Tuttavia tra le confessioni personali di Conrad trovo una frase che, a parer mio, si avvicina molto all’interpretazione in chiave amara de La Tempesta e alla saggia maturità di Prospero. Conrad scrive: “La visione etica del mondo finisce per trascinarci in una tale serie di contraddizioni crudeli e insensate, che anche gli ultimi resti di fede, di speranza, di amore e persino di ragione, sembrano destinati a svanire. Sarei piuttosto propenso a credere che il mondo non sia altro che uno spettacolo, che deve suscitare, a seconda delle preferenze, spavento, amore, ammirazione o odio, ma mai disperazione. Queste visioni amabili o dolorose costituiscono uno scopo morale già di per sé. Il resto è affar nostro…»
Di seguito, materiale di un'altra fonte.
-- ==== Sys2Proof/Machine/Engine.lean ====
section
/-! DEFINITION. The engine's one step (40_control.md R142, R143). -/

namespace Sys2Proof.Machine

/-- While a command is pending the engine executes it and completes, in one atomic step; while none is, the block is
idle and does nothing (R296, R312; log 23). -/
def engineStep (s : State) : Host.Outcome State Fault Refusal :=
  match s.pending with
  | none => .next s
  | some w =>
    match decode w with
    | .cmd i => exec i s
    | .illegal _ => .next { s with toBlock := fail .illegal s.toBlock }
    | .fieldErr _ => .next { s with toBlock := fail .field s.toBlock }

end Sys2Proof.Machine
end

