-- ==== Sys2Proof/Tests/Slice0.lean ====
section
/-! SUPPORT. The model's own tests. Expected results come from the spec: the opcode map (30_encoding.md R114), its
examples (R125), and the vectors of 95_test_vectors.md, which are given at the free test configuration FTC of its
section 2. -/

namespace Sys2Proof.Tests

open Sys2Proof.Machine

/-! ### Well-formedness: the reserved field values of R116 are refused, their neighbours are not -/

theorem test_base_source_3_refused : wellFormed (.base 0 false 3) = false := by decide
theorem test_base_source_2_accepted : wellFormed (.base 3 true 2) = true := by decide
theorem test_affine_14_refused : wellFormed (.affine 14) = false := by decide
theorem test_affine_15_refused : wellFormed (.affine 15) = false := by decide
theorem test_affine_13_accepted : wellFormed (.affine 13) = true := by decide

/-! ### Decoding: words written out from R111 and R114 (most are printed in R125 or 95_test_vectors.md 3.1) -/

theorem test_decode_nop : decode 0x0000000000000000 = .cmd .nop := by decide
theorem test_decode_mask : decode 0x0000000000200001 = .cmd (.mask .kb) := by decide
theorem test_decode_mul : decode 0x0000000000000002 = .cmd .mul := by decide
theorem test_decode_mul_gen : decode 0x0000000000000003 = .cmd .mulGen := by decide
theorem test_decode_simul : decode 0x0000000000000004 = .cmd .simul := by decide
theorem test_decode_scrub : decode 0x0000000000000008 = .cmd .scrub := by decide
theorem test_decode_decomp : decode 0x0000000000200010 = .cmd (.decomp .kb) := by decide
theorem test_decode_base_e3_q_phi : decode 0x0000000003C00011 = .cmd (.base 3 true 1) := by decide
theorem test_decode_base_e0_g : decode 0x0000000004000011 = .cmd (.base 0 false 2) := by decide
theorem test_decode_gent2 : decode 0x0000000000000012 = .cmd .gent2 := by decide
theorem test_decode_gent4 : decode 0x0000000000000013 = .cmd .gent4 := by decide
theorem test_decode_recode2 : decode 0x0000000000000014 = .cmd .recode2 := by decide
theorem test_decode_recode4 : decode 0x0000000000000015 = .cmd .recode4 := by decide
theorem test_decode_sel2 : decode 0x0000000000107C16 = .cmd (.sel2 124 .y) := by decide
theorem test_decode_sel2_127 : decode 0x0000000000007F16 = .cmd (.sel2 127 .x) := by decide
theorem test_decode_sel4 : decode 0x0000000000107D17 = .cmd (.sel4 125 .y) := by decide
theorem test_decode_ladder2 : decode 0x0000000000000018 = .cmd .ladder2 := by decide
theorem test_decode_ladder4 : decode 0x0000000000000019 = .cmd .ladder4 := by decide
theorem test_decode_dbl : decode 0x000000000000001A = .cmd .dbl := by decide
theorem test_decode_add : decode 0x000000000000001B = .cmd .add := by decide
theorem test_decode_correct : decode 0x000000000000001C = .cmd .correct := by decide
theorem test_decode_cofactor : decode 0x000000000000001D = .cmd .cofactor := by decide
theorem test_decode_affine : decode 0x00000000000C001E = .cmd (.affine 12) := by decide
Nel suo ultimo monologo, Prospero pronuncia la parola “disperazione”. And my ending is dispair. Ma è una disperazione che non è rassegnazione. D’altronde, la frase-chiave che permette di comprendere profondamente La Tempesta, è un’altra. Sta in un’altra tragedia, ma vi risuona lo stesso penetrante accento personale che permea l’ultimo monologo di Prospero: Dice: “La mia desolazione comincia a creare una vita migliore” (Antonio e Cleopatra, V, 2)

(J. Kott, Shakespeare nostro contemporaneo, Milano 2006)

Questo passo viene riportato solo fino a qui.